Companies Lukewarm on Budget
Canadian firms are sounding off against the federal government’s failure to introduce policies in its budget to narrow the “competitiveness gap” with the U.S., saying Canada is increasingly at risk of losing investment dollars to its southern neighbour.
“There is nothing happening to make Canada more competitive — nothing that we’ve seen in this budget,” said Kevin Neveu, president and CEO of Calgary-based Precision Drilling Corp.
Business associations and some economists had been calling on Finance Minister Bill Morneau in recent weeks to soften the federal government’s corporate tax regime as part of its annual budget, tabled Tuesday.
Many observers did not expect Morneau to heed those calls, but had suggested Canada should make some efforts to address the erosion of Canada’s competitiveness in light of sweeping tax changes brought in by U.S. President Donald Trump, who has slashed corporate tax rates from 35 per cent down to 21 per cent and considerably accelerated the pace at which companies can write off capital expenses.
Precision is the largest drilling company in Canada and has operations in the U.S., Mexico and the United Arab Emirates. Neveu said Wednesday the company will not increase capital spending in Canada this year, and will instead boost investments elsewhere.
“Either you’re helping make Canada more competitive or you’re ambivalent to negative. In our opinion, ambivalent or negative is not helpful,” Neveu said, adding that both federal and state-level policies in the U.S. have been more encouraging for new investment.

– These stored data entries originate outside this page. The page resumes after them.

/-- With a prompt host an operation goes on or ends in `DONE` (R223). -/
theorem promptStep_busy_or_done (hb : s.busy = true) (ht : promptStep s = .next t) : t.busy = true ∨ t.phase = .done := by
  have hkeep (e : t.phase = s.phase) : t.busy = true := by rw [busy_iff, e, ← busy_iff]; exact hb
  rcases promptStep_cases ht with e | e | e
  · rcases takeChar_cases (s.popMove s.moves) with ⟨-, e'⟩ | ⟨-, e'⟩ <;> rw [e'] at e <;> cases e
    · rcases finishIfDrained_cases (s.popMove s.moves).transfer with ⟨-, -, e⟩ | ⟨-, e⟩ <;> rw [e]
      · exact .inr rfl
      · exact .inl hb
    · exact .inl hb
  · exact .inl (hkeep (supplyByte_phase (s := s.popMove s.moves) e))
  · exact blockStep_busy_or_done (s := s.popMove s.moves) hb e

theorem promptStep_keeps_inv (h : Inv s) (ht : promptStep s = .next t) : Inv t :=
  step_keeps_inv (s := { s with moves := promptMove s :: s.moves }) { h with } ht

theorem promptStep_keeps_text (h : Inv s) (hx : TextInv s) (ht : promptStep s = .next t) : TextInv t :=
  step_keeps_text (s := { s with moves := promptMove s :: s.moves }) { h with } hx ht

/-- The step with a prompt host that enters `DONE` leaves the whole text in `OUT` and with the sink (R63). -/
theorem promptStep_enters_done (h : Inv s) (hx : TextInv s) (hb : s.busy = true) (ht : promptStep s = .next t)
    (hd : t.phase = .done) : t.out = finalText s ∧ t.rx = finalText s ∧ t.errcode = 0 ∧ t.input = s.input := by
  obtain ⟨hout, hrx, -, hcode, hin, -⟩ :=
    doneMeansTheWholeText { s with moves := promptMove s :: s.moves } t { h with } hx hb ht hd
  exact ⟨hout, hrx, hcode, hin⟩

/-- Every step with a prompt host is one of the moves the operation has left (R223). -/
theorem promptStep_progress (h : Inv s) (hx : TextInv s) (hb : s.busy = true) :
    ∃ t, promptStep s = .next t ∧ workLeft t + 1 = workLeft s :=
  promptMove_progress (s := s.popMove s.moves) (popMove_keeps_inv h _) hx hb

/-- With a prompt host an operation is in `DONE` after exactly the moves it has left, its text in `OUT` and with the sink; and
what the steps of an operation keep holds then (R144, R223). -/
theorem promptRun_workLeft {P : State → Prop}
    (hP : ∀ v w, Inv v → v.busy = true → promptStep v = .next w → P v → P w)
    (h : Inv s) (hx : TextInv s) (hb : s.busy = true) (h0 : P s) :
    ∃ u, promptRun (workLeft s) s = .next u ∧ u.phase = .done ∧ P u ∧
      u.out = finalText s ∧ u.rx = finalText s ∧ u.errcode = 0 ∧ u.input = s.input := by
  induction hn : workLeft s generalizing s with
  | zero =>
    obtain ⟨t, -, hw⟩ := promptStep_progress h hx hb
    omega
  | succ n ih =>
    obtain ⟨t, ht, hw⟩ := promptStep_progress h hx hb
    have hwt : workLeft t = n := by omega
    have hPt := hP s t h hb ht h0
    have hrun : promptRun (n + 1) s = promptRun n t := by simp only [promptRun, ht]
    rw [hrun]
    rcases promptStep_busy_or_done hb ht with hbt | hd
    · have hhost := promptStep_sameHostData ht
      have htext := finalText_congr (promptStep_sameCommand ht) hhost
      have hin : t.input = s.input := hhost.2
      rw [← htext, ← hin]
      exact ih (promptStep_keeps_inv h ht) (promptStep_keeps_text h hx ht) hbt hPt hwt
    · have hzero : n = 0 := by rw [← hwt, workLeft_of_not_busy ((not_busy_iff t).mpr (.inr (.inl hd)))]
      subst hzero
      exact ⟨t, rfl, hd, hPt, promptStep_enters_done h hx hb ht hd⟩

/-- A ready block that accepts a command runs it to its text with a prompt host (R184, R223). -/
theorem promptRun_afterAccept {P : State → Prop}
    (hP : ∀ v w, Inv v → v.busy = true → promptStep v = .next w → P v → P w)
    {o : BitVec 2} {k : BitVec 4} {a : Address} {l : Nat} (h : Ready s) (hl : l < 2 ^ s.cfg.lenW)
    (hc : check s.cfg o k l = none) (ht : t = afterAccept o k a l (firstPhase o) 0 s) (h0 : P t) :
    ∃ u, promptRun (workLeft t) t = .next u ∧ u.phase = .done ∧ P u ∧
      u.out = finalText t ∧ u.rx = finalText t ∧ u.errcode = 0 ∧ u.input = s.input := by
  have haccept : t = accept o k a l s := by rw [ht, accept_of_check_none hc]
  have hinv : Inv t := haccept ▸ inv_accept h.1 hl o k a
  have htext : TextInv t := haccept ▸ text_accept o k a l s
  have hbusy : t.busy = true := by rw [ht]; rcases op_cases o with rfl | rfl | rfl | rfl <;> rfl
  have hin : t.input = s.input := by rw [ht]; rfl
  rw [← hin]
  exact promptRun_workLeft hP hinv htext hbusy h0

/-! ## The traversal registers of `REC` -/

/-- A `REC` with `OFFSET`, `REMAINING` and `RECCNT` as accept left them (R110, R184). -/
def Untraversed (l : Nat) (s : State) : Prop := s.op = 0b00#2 ∧ s.offset = 0 ∧ s.remaining = l ∧ s.reccnt = 0

/-- In `BUSY` the operation code of `REC` is that of its phase (R184). -/
theorem Inv.phase_eq_record (h : Inv s) (hb : s.busy = true) (hop : s.op = 0b00#2) : s.phase = .record := by
  have hsrec : ¬ s.phase.ofSrec := fun e => by simp [(h.srecOp e).1] at hop
  have hasm : ¬ s.phase = .asm := fun e => by simp [h.asmOp e] at hop
  have hp := (busy_iff s).mp hb
  unfold Phase.ofSrec at hsrec
  tauto

/-- Nothing in the run of a `REC` writes the traversal registers (R110). -/
theorem promptStep_keeps_untraversed {l : Nat} (h : Inv s) (hb : s.busy = true) (ht : promptStep s = .next t)
    (hs : Untraversed l s) : Untraversed l t := by
  have hp := h.phase_eq_record hb hs.1
  rcases promptStep_cases ht with e | e | e
  · rcases takeChar_cases (s.popMove s.moves) with ⟨-, e'⟩ | ⟨-, e'⟩ <;> rw [e'] at e <;> cases e
    · simpa [Untraversed] using hs
    · exact hs
  · rcases supplyByte_cases (s.popMove s.moves) with ⟨-, -, e'⟩ | ⟨-, -, e'⟩ | ⟨-, e'⟩ <;> rw [e'] at e <;> cases e <;>
      exact hs
  · rcases blockStep_cases e with rfl | ⟨-, -, -, -, rfl⟩ | hrest
    · exact hs
    · simpa [Untraversed] using hs
    · simp [hp] at hrest

end

end Sys2Proof.Machine

/-! ## The statements about the record encoder -/

namespace Sys2Proof

open Machine

/-- Settles O15, by the form's fields: the kind is supported, so the length decides. -/
theorem recordFormsTakeTheirLegalLengths : Obligations.RecordFormsTakeTheirLegalLengths := by
  intro f hf a l s h hw
  obtain ⟨⟨hop, hkind, haddr, hlen⟩, -⟩ := recordForms_fields hf a l
  have hw' : (f.1 a l).len < 2 ^ s.cfg.lenW := by rwa [hlen]
  refine ⟨fun hl hfit => ?_, fun hl => ?_⟩
  · rw [exec_of_ready h hw', hop, hkind, haddr, hlen, accept_of_check_none (check_recordForm_eq_none hf hl hfit)]
    rfl
  · have hc : check s.cfg (f.1 a l).op (f.1 a l).kind (f.1 a l).len = some .payloadLengthRange := by
      rw [hop, hkind, hlen]; exact check_recordForm_eq_some hf hl
    exact takesFault_of_check_some h hw' hc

In a speech to the Economic Club of Canada in Ottawa on Wednesday, Morneau countered that the federal government will focus on more immediate worries like NAFTA and lower U.S. corporate taxes and at the same time takes steps to address longer-term domestic risks, such as the aging workforce.
Morneau said Canada needs to play both a long game and a short game — and that the brightening economy enables the government to do just that.

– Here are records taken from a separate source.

/-! ### encodeTx -/

@[simp] theorem encodeTx_eng (s : State) : (s.encodeTx).eng = s.eng := rfl
@[simp] theorem encodeTx_txIdx (s : State) : (s.encodeTx).txIdx = s.txIdx := rfl
@[simp] theorem encodeTx_sleepLeft (s : State) : (s.encodeTx).sleepLeft = s.sleepLeft := rfl
@[simp] theorem encodeTx_ctrl (s : State) : (s.encodeTx).ctrl = s.ctrl := rfl
@[simp] theorem encodeTx_flags (s : State) : (s.encodeTx).flags = s.flags := rfl
@[simp] theorem encodeTx_cmd (s : State) : (s.encodeTx).cmd = s.cmd := rfl
@[simp] theorem encodeTx_param (s : State) : (s.encodeTx).param = s.param := rfl
@[simp] theorem encodeTx_lastParam (s : State) : (s.encodeTx).lastParam = s.lastParam := rfl
@[simp] theorem encodeTx_lastAck (s : State) : (s.encodeTx).lastAck = s.lastAck := rfl
@[simp] theorem encodeTx_pollInterval (s : State) : (s.encodeTx).pollInterval = s.pollInterval := rfl
@[simp] theorem encodeTx_maxPolls (s : State) : (s.encodeTx).maxPolls = s.maxPolls := rfl
@[simp] theorem encodeTx_stallCount (s : State) : (s.encodeTx).stallCount = s.stallCount := rfl
@[simp] theorem encodeTx_rxCount (s : State) : (s.encodeTx).rxCount = s.rxCount := rfl
@[simp] theorem encodeTx_rxCsum (s : State) : (s.encodeTx).rxCsum = s.rxCsum := rfl
@[simp] theorem encodeTx_txCsum (s : State) : (s.encodeTx).txCsum = packetChecksum (encodeCommand s.cmd s.param) := rfl
@[simp] theorem encodeTx_intEn (s : State) : (s.encodeTx).intEn = s.intEn := rfl
@[simp] theorem encodeTx_mem (s : State) : (s.encodeTx).mem = Memory.writeAll s.mem Config.txBase (encodeCommand s.cmd s.param) := rfl
@[simp] theorem encodeTx_rxFifo (s : State) : (s.encodeTx).rxFifo = s.rxFifo := rfl
@[simp] theorem encodeTx_txStream (s : State) : (s.encodeTx).txStream = s.txStream := rfl
@[simp] theorem encodeTx_moduleWaiting (s : State) : (s.encodeTx).moduleWaiting = s.moduleWaiting := rfl
@[simp] theorem encodeTx_platform (s : State) : (s.encodeTx).platform = s.platform := rfl
@[simp] theorem encodeTx_host (s : State) : (s.encodeTx).host = s.host := rfl
@[simp] theorem encodeTx_driver (s : State) : (s.encodeTx).driver = s.driver := rfl
@[simp] theorem encodeTx_inputs (s : State) : (s.encodeTx).inputs = s.inputs := rfl
@[simp] theorem encodeTx_sched (s : State) : (s.encodeTx).sched = s.sched := rfl
@[simp] theorem encodeTx_draws (s : State) : (s.encodeTx).draws = s.draws := rfl

/-! ### decodeReply -/

@[simp] theorem decodeReply_eng (s : State) (p : List Byte) : (s.decodeReply p).eng = s.eng := rfl
@[simp] theorem decodeReply_txIdx (s : State) (p : List Byte) : (s.decodeReply p).txIdx = s.txIdx := rfl
@[simp] theorem decodeReply_sleepLeft (s : State) (p : List Byte) : (s.decodeReply p).sleepLeft = s.sleepLeft := rfl
@[simp] theorem decodeReply_ctrl (s : State) (p : List Byte) : (s.decodeReply p).ctrl = s.ctrl := rfl
@[simp] theorem decodeReply_flags (s : State) (p : List Byte) : (s.decodeReply p).flags = s.flags := rfl
@[simp] theorem decodeReply_cmd (s : State) (p : List Byte) : (s.decodeReply p).cmd = s.cmd := rfl
@[simp] theorem decodeReply_param (s : State) (p : List Byte) : (s.decodeReply p).param = s.param := rfl
@[simp] theorem decodeReply_lastParam (s : State) (p : List Byte) : (s.decodeReply p).lastParam = packetParameter p := rfl
@[simp] theorem decodeReply_lastAck (s : State) (p : List Byte) : (s.decodeReply p).lastAck = packetCommand p := rfl
@[simp] theorem decodeReply_pollInterval (s : State) (p : List Byte) : (s.decodeReply p).pollInterval = s.pollInterval := rfl
@[simp] theorem decodeReply_maxPolls (s : State) (p : List Byte) : (s.decodeReply p).maxPolls = s.maxPolls := rfl
@[simp] theorem decodeReply_stallCount (s : State) (p : List Byte) : (s.decodeReply p).stallCount = s.stallCount := rfl
@[simp] theorem decodeReply_rxCount (s : State) (p : List Byte) : (s.decodeReply p).rxCount = s.rxCount := rfl
@[simp] theorem decodeReply_rxCsum (s : State) (p : List Byte) : (s.decodeReply p).rxCsum = s.rxCsum := rfl
@[simp] theorem decodeReply_txCsum (s : State) (p : List Byte) : (s.decodeReply p).txCsum = s.txCsum := rfl
@[simp] theorem decodeReply_intEn (s : State) (p : List Byte) : (s.decodeReply p).intEn = s.intEn := rfl
@[simp] theorem decodeReply_mem (s : State) (p : List Byte) : (s.decodeReply p).mem = s.mem := rfl
@[simp] theorem decodeReply_rxFifo (s : State) (p : List Byte) : (s.decodeReply p).rxFifo = s.rxFifo := rfl
@[simp] theorem decodeReply_txStream (s : State) (p : List Byte) : (s.decodeReply p).txStream = s.txStream := rfl
@[simp] theorem decodeReply_moduleWaiting (s : State) (p : List Byte) : (s.decodeReply p).moduleWaiting = s.moduleWaiting := rfl
@[simp] theorem decodeReply_platform (s : State) (p : List Byte) : (s.decodeReply p).platform = s.platform := rfl
@[simp] theorem decodeReply_host (s : State) (p : List Byte) : (s.decodeReply p).host = s.host := rfl
@[simp] theorem decodeReply_driver (s : State) (p : List Byte) : (s.decodeReply p).driver = s.driver := rfl
@[simp] theorem decodeReply_inputs (s : State) (p : List Byte) : (s.decodeReply p).inputs = s.inputs := rfl
@[simp] theorem decodeReply_sched (s : State) (p : List Byte) : (s.decodeReply p).sched = s.sched := rfl
@[simp] theorem decodeReply_draws (s : State) (p : List Byte) : (s.decodeReply p).draws = s.draws := rfl

/-! ### raise -/

@[simp] theorem raise_txIdx (s : State) (e : BlockError) : (s.raise e).txIdx = s.txIdx := by
  cases e <;> rfl
@[simp] theorem raise_sleepLeft (s : State) (e : BlockError) : (s.raise e).sleepLeft = s.sleepLeft := by
  cases e <;> rfl
@[simp] theorem raise_ctrl (s : State) (e : BlockError) : (s.raise e).ctrl = s.ctrl := by
  cases e <;> rfl
@[simp] theorem raise_flags (s : State) (e : BlockError) : (s.raise e).flags = errorFlags e s.flags := by
  cases e <;> rfl
@[simp] theorem raise_cmd (s : State) (e : BlockError) : (s.raise e).cmd = s.cmd := by
  cases e <;> rfl
@[simp] theorem raise_param (s : State) (e : BlockError) : (s.raise e).param = s.param := by
  cases e <;> rfl
@[simp] theorem raise_lastParam (s : State) (e : BlockError) : (s.raise e).lastParam = s.lastParam := by
  cases e <;> rfl
@[simp] theorem raise_lastAck (s : State) (e : BlockError) : (s.raise e).lastAck = s.lastAck := by
  cases e <;> rfl
@[simp] theorem raise_pollInterval (s : State) (e : BlockError) : (s.raise e).pollInterval = s.pollInterval := by
  cases e <;> rfl
@[simp] theorem raise_maxPolls (s : State) (e : BlockError) : (s.raise e).maxPolls = s.maxPolls := by
  cases e <;> rfl
@[simp] theorem raise_stallCount (s : State) (e : BlockError) : (s.raise e).stallCount = s.stallCount := by
  cases e <;> rfl
@[simp] theorem raise_rxCount (s : State) (e : BlockError) : (s.raise e).rxCount = s.rxCount := by
  cases e <;> rfl
@[simp] theorem raise_rxCsum (s : State) (e : BlockError) : (s.raise e).rxCsum = s.rxCsum := by
  cases e <;> rfl
@[simp] theorem raise_txCsum (s : State) (e : BlockError) : (s.raise e).txCsum = s.txCsum := by
  cases e <;> rfl
@[simp] theorem raise_intEn (s : State) (e : BlockError) : (s.raise e).intEn = s.intEn := by
  cases e <;> rfl
@[simp] theorem raise_mem (s : State) (e : BlockError) : (s.raise e).mem = s.mem := by
  cases e <;> rfl
@[simp] theorem raise_rxFifo (s : State) (e : BlockError) : (s.raise e).rxFifo = s.rxFifo := by
  cases e <;> rfl
@[simp] theorem raise_txStream (s : State) (e : BlockError) : (s.raise e).txStream = s.txStream := by
  cases e <;> rfl
@[simp] theorem raise_moduleWaiting (s : State) (e : BlockError) : (s.raise e).moduleWaiting = s.moduleWaiting := by
  cases e <;> rfl
@[simp] theorem raise_platform (s : State) (e : BlockError) : (s.raise e).platform = s.platform := by
  cases e <;> rfl
@[simp] theorem raise_host (s : State) (e : BlockError) : (s.raise e).host = s.host := by
  cases e <;> rfl
@[simp] theorem raise_driver (s : State) (e : BlockError) : (s.raise e).driver = s.driver := by
  cases e <;> rfl
@[simp] theorem raise_inputs (s : State) (e : BlockError) : (s.raise e).inputs = s.inputs := by
  cases e <;> rfl
@[simp] theorem raise_sched (s : State) (e : BlockError) : (s.raise e).sched = s.sched := by
  cases e <;> rfl
@[simp] theorem raise_draws (s : State) (e : BlockError) : (s.raise e).draws = s.draws := by
  cases e <;> rfl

Canadian businesses have been particularly concerned about changes under Trump’s tax regime that allow companies to immediately expense purchases on big capital costs such as equipment and machinery. In the past, those expenses would have to be written off over long periods of times stretching up to decades, similar to Canada’s tax policy. The budget did include extensions for capital cost allowances to some clean energy purchases.
The Canadian Manufacturers & Exporters (CME) association said Wednesday that Canada has been at risk of losing investment dollars to the U.S. in recent years, and that Trump’s tax cuts now underscore that threat.
The changes could recalibrate how Canadian manufacturers think about new investments, said Winston Woo, chair of the CME Ontario Finance Committee.
“You would be looking at the U.S. very, very differently,” he said.
He cautioned, however, that the Trump tax changes only recently took effect, and most companies are still waiting and watching the market.
New foreign direct investment in greenfield manufacturing developments in Canada has shrunk by 40 per cent over the last 10 years, according to the CME.
Meanwhile, U.S. manufacturers are ramping up investment. Last month, the U.S. Commerce Department said spending on business equipment leaped 11.4 per cent in the fourth quarter of 2017, the largest increase in three years. U.S. spending on machinery and equipment tends to outpace that of Canadian firms by a ratio of eight to one, according to the CME.
In contrast, the growth-focused policy changes in Ottawa’s budget were “disappointingly thin,” according to John Manley, president and CEO of the Business Council of Canada. The group had called on Morneau to immediately reduce federal corporate tax rates, and accelerate the pace at which firms can write off capital expenses.